The design of a coaxial cable requires careful consideration of its application, as the cable will likely not function properly without appropriate definition. Low loss, phase stable cables often require the use of relatively low dielectric constant materials and extensive thermal cycling. Cables that are expected to withstand bending and flexure will likely be smaller in diameter or have external features to prevent failure, such as armoring or strain relief boots. Low loss coaxial cables for cellular installations are typically thicker than their RG counterparts and have low PIM connector heads that do not use ferromagnetic metals.
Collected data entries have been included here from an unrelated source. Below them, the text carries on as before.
theorem State.applyLoop_far (htest : s.elecBit p ecTest = true) (hv : s.elecCtl p 10 2 = 3) (hloop : (s.elec p).loop ≠ 3)
    (hask : (s.elec p).loopAsk = false) :
    s.applyLoop p = (s.setElec p { s.elec p with loop := 0, loopAsk := true }).emit (.word p (.loop 3)) := by
  rw [State.applyLoop, if_neg (by rw [htest]; decide)]
  dsimp only
  rw [if_pos hv, if_neg (by simp [hloop, hask])]

/-- LOOP as written, before it takes effect. -/
theorem State.elecCtl_setRegF_loop {v : Nat} (hv : v < 4) : (s.setRegF (linkReg p lCtl) 10 2 v).elecCtl p 10 2 = v := by
  rw [State.elecCtl, State.regF_setRegF _ _ _ _ _ (by decide), show 2 ^ 2 = 4 from rfl, Nat.mod_eq_of_lt hv]

theorem State.elecBit_setRegF_loop (v : Nat) {i : Nat} (h : i < 10) : (s.setRegF (linkReg p lCtl) 10 2 v).elecBit p i = s.elecBit p i :=
  congrArg (fun n : Nat => decide (n = 1)) (State.regF_setRegF_below _ _ _ _ _ _ _ (by decide) h)

/-! ### Pattern checkers -/

theorem laneReg_ne_link {l off off' : Nat} (h : off' < 0x200) : laneReg p l off ≠ linkReg p off' := wlReg_ne_link h

theorem State.countBits_unlocked {l : Nat} (h : (s.elec p).check l = none) : s.countBits p l = s := by
  rw [State.countBits, h]

theorem State.countBits_locked {l since : Nat} (h : (s.elec p).check l = some since) : s.countBits p l =
    State.setElec ((s.addReg (laneReg p l 0x10) (checkedBits since s.now)).addReg (laneReg p l 0x18)
      (Config.bitErrors s.freeCtr (checkedBits since s.now))).draw.2 p
      { s.elec p with checks := vecPut (s.elec p).checks l (some s.now) } := by
  rw [State.countBits, h]
  rfl

/-- Counting changes the two counters of its lane, and no other register. -/
theorem State.reg_countBits_ne {l a : Nat} (h1 : a ≠ laneReg p l 0x10) (h2 : a ≠ laneReg p l 0x18) : (s.countBits p l).reg a = s.reg a := by
  cases hc : (s.elec p).check l with
  | none => rw [State.countBits_unlocked hc]
  | some since =>
    rw [State.countBits_locked hc]
    exact (State.reg_setReg_ne _ _ _ _ h2).trans (State.reg_setReg_ne _ _ _ _ h1)

theorem State.countBits_rest (s : State) (p l : Nat) :
    { s.countBits p l with regs := s.regs, elecs := s.elecs, freeCtr := s.freeCtr } = s := by
  cases hc : (s.elec p).check l with
  | none => rw [State.countBits_unlocked hc]
  | some since =>
    rw [State.countBits_locked hc]
    rfl

theorem vecPut_get {α : Type} {n : Nat} (v : Vector α n) (k : Fin n) (x : α) : (vecPut v k.val x)[k] = x := by
  simp [vecPut]

theorem Elec.check_eq (x : Elec) (l : Fin 4) : x.check l.val = x.checks[l] := by
  simp [Elec.check, List.getD_eq_getElem?_getD]

theorem laneReg_ne (l : Nat) {off off' : Nat} (h : off ≠ off') : laneReg p l off ≠ laneReg p l off' := by
  unfold laneReg wlReg
  omega

theorem laneReg_ne_lane {l l' : Nat} (h : l ≠ l') {off off' : Nat} (ho : off < 0x40) (ho' : off' < 0x40) :
    laneReg p l off ≠ laneReg p l' off' := by
  unfold laneReg wlReg
  omega

theorem State.reg_unlock_ne {l a : Nat} (h0 : a ≠ laneReg p l 8) (h1 : a ≠ laneReg p l 0x10) (h2 : a ≠ laneReg p l 0x18) :
    (s.unlock p l).reg a = s.reg a :=
  (State.reg_setRegBit_ne (s.countBits p l) _ _ _ _ h0).trans (State.reg_countBits_ne h1 h2)

/-- A checker that stops has its counters brought up to date. -/
theorem State.bits_countBits (l : Fin 4) :
    (∀ since, (s.elec p).checks[l] = some since →
      (s.countBits p l.val).reg (laneReg p l.val 0x10) = s.reg (laneReg p l.val 0x10) + BitVec.ofNat 64 (checkedBits since s.now)) ∧
    ((s.elec p).checks[l] = none → (s.countBits p l.val).reg (laneReg p l.val 0x10) = s.reg (laneReg p l.val 0x10)) := by
  refine ⟨fun since h => ?_, fun h => ?_⟩
  · rw [State.countBits_locked (((s.elec p).check_eq l).trans h)]
    exact (State.reg_setReg_ne _ _ _ _ (laneReg_ne _ (by decide))).trans ((State.reg_setReg ..).trans (if_pos rfl))
  · rw [State.countBits_unlocked (((s.elec p).check_eq l).trans h)]

theorem State.reg_unlock_bits (l : Nat) : (s.unlock p l).reg (laneReg p l 0x10) = (s.countBits p l).reg (laneReg p l 0x10) :=
  State.reg_setRegBit_ne (s.countBits p l) _ _ _ _ (laneReg_ne _ (by decide))

theorem State.lock_unlock (l : Nat) : (s.unlock p l).regBit (laneReg p l 8) 11 = false :=
  State.regBit_setRegBit (s.countBits p l) _ _ _ (by decide)

/-- A lane whose pattern tools are turned off. -/
def State.laneOff (s : State) (p l : Nat) : State :=
  ((s.unlock p l).setRegBit (laneReg p l 8) 15 false).setRegBit (laneReg p l 8) 7 false

/-- A lane's generator and checker are off. -/
def State.laneIdle (p l : Nat) (t : State) : Prop :=
  t.regBit (laneReg p l 8) 15 = false ∧ t.regBit (laneReg p l 8) 7 = false ∧ t.regBit (laneReg p l 8) 11 = false

theorem State.laneIdle.of_reg {l : Nat} (h : s.laneIdle p l) (hr : t.reg (laneReg p l 8) = s.reg (laneReg p l 8)) : t.laneIdle p l := by
  obtain ⟨hchk, hgen, hlock⟩ := h
  exact ⟨(State.regBit_congr hr 15).trans hchk, (State.regBit_congr hr 7).trans hgen, (State.regBit_congr hr 11).trans hlock⟩

theorem State.laneIdle_laneOff (s : State) (p l : Nat) : (s.laneOff p l).laneIdle p l := by
  refine ⟨?_, State.regBit_setRegBit _ _ _ _ (by decide), ?_⟩
  · exact (State.regBit_setRegBit_other _ _ _ _ _ (by decide) (by decide)).trans (State.regBit_setRegBit _ _ _ _ (by decide))
  · exact (State.regBit_setRegBit_other _ _ _ _ _ (by decide) (by decide)).trans
      ((State.regBit_setRegBit_other _ _ _ _ _ (by decide) (by decide)).trans (State.lock_unlock l))

theorem State.reg_laneOff_ne {l a : Nat} (h0 : a ≠ laneReg p l 8) (h1 : a ≠ laneReg p l 0x10) (h2 : a ≠ laneReg p l 0x18) :
    (s.laneOff p l).reg a = s.reg a :=
  (State.reg_setRegBit_ne _ _ _ _ _ h0).trans ((State.reg_setRegBit_ne _ _ _ _ _ h0).trans (State.reg_unlock_ne h0 h1 h2))

theorem State.laneIdle.laneOff {l : Nat} (h : s.laneIdle p l) (l' : Nat) : (s.laneOff p l').laneIdle p l := by
  by_cases hl : l = l'
  · rw [hl]
    exact s.laneIdle_laneOff p l'
  · exact h.of_reg (State.reg_laneOff_ne (laneReg_ne_lane hl (by decide) (by decide)) (laneReg_ne_lane hl (by decide) (by decide))
      (laneReg_ne_lane hl (by decide) (by decide)))

/-- Every lane of a list is off once all of them have been turned off. -/
theorem State.laneIdle_forAll {l : Nat} (ls : List Nat) (h : l ∈ ls) : (s.forAll ls (fun s l => s.laneOff p l)).laneIdle p l := by
  induction ls generalizing s with
  | nil => exact absurd h List.not_mem_nil
  | cons x r ih =>
    rw [State.forAll_cons]
    obtain rfl | hr := List.mem_cons.mp h
    · exact State.forAll_induct (s.laneIdle_laneOff p l) fun _ x ht => ht.laneOff x
    · exact ih hr

theorem State.reg_forAll_laneOff {off : Nat} (hoff : off < 0x200) (ls : List Nat) :
    (s.forAll ls (fun s l => s.laneOff p l)).reg (linkReg p off) = s.reg (linkReg p off) :=
  State.forAll_induct (P := fun t => t.reg (linkReg p off) = s.reg (linkReg p off)) rfl fun _ _ ht =>
    (State.reg_laneOff_ne (laneReg_ne_link hoff).symm (laneReg_ne_link hoff).symm (laneReg_ne_link hoff).symm).trans ht

/-! ### Writes of TEST -/

theorem State.elecBit_elecDown (h : s.ready (readyPort p) = false) (i : Nat) : (s.elecDown p).elecBit p i = s.elecBit p i := by
  rw [State.elecDown_of_down h]
  refine (State.elecBit_setElecState (s := (s.setElecFlag p 12 false).setElecFlag p 13 false) 0 i).trans ?_
  rw [State.elecBit_setElecFlag, State.elecBit_setElecFlag]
Every application calls for a slight adjustment in cable fabrication to achieve long operational lifetimes and optimized electrical performance.

References

  1. Rodríguez-Pérez, M.a., et al. “The Effect of Cell Size on the Physical Properties of Crosslinked Closed Cell Polyethylene Foams Produced by a High Pressure Nitrogen Solution Process,” Cellular Polymers, Vol. 21, No. 3, 2002, pp. 165194., doi:10.1177/026248930202100302.
  2. Wilkerson, J.r., et al. “Electro-Thermal Theory of Intermodulation Distortion in Lossy Microwave Components,” IEEE Transactions on Microwave Theory and Techniques, Vol. 56, No. 12, 2008, pp. 27172725., doi:10.1109/tmtt.2008.2007084.
  3. J. R. Wilkerson, I. M. Kilgore, K. G. Gard and M. B. Steer, “Passive Intermodulation Distortion in Antennas,” IEEE Transactions on Antennas and Propagation, Vol. 63, No. 2, pp. 474482, February 2015.
  4. J. R. Wilkerson, K. G. Gard and M. B. Steer, “Electro-Thermal Passive Intermodulation Distortion in Microwave Attenuators,” 2006 European Microwave Conference, Manchester, 2006, pp. 157160.
  5. G. Rodriguez, “Phase Stability of Typical Navy Radio Frequency Coaxial Cables,” U.S. Naval Applied Science Laboratory, web: apps.dtic.mil/dtic/tr/fulltext/u2/628682.pdf.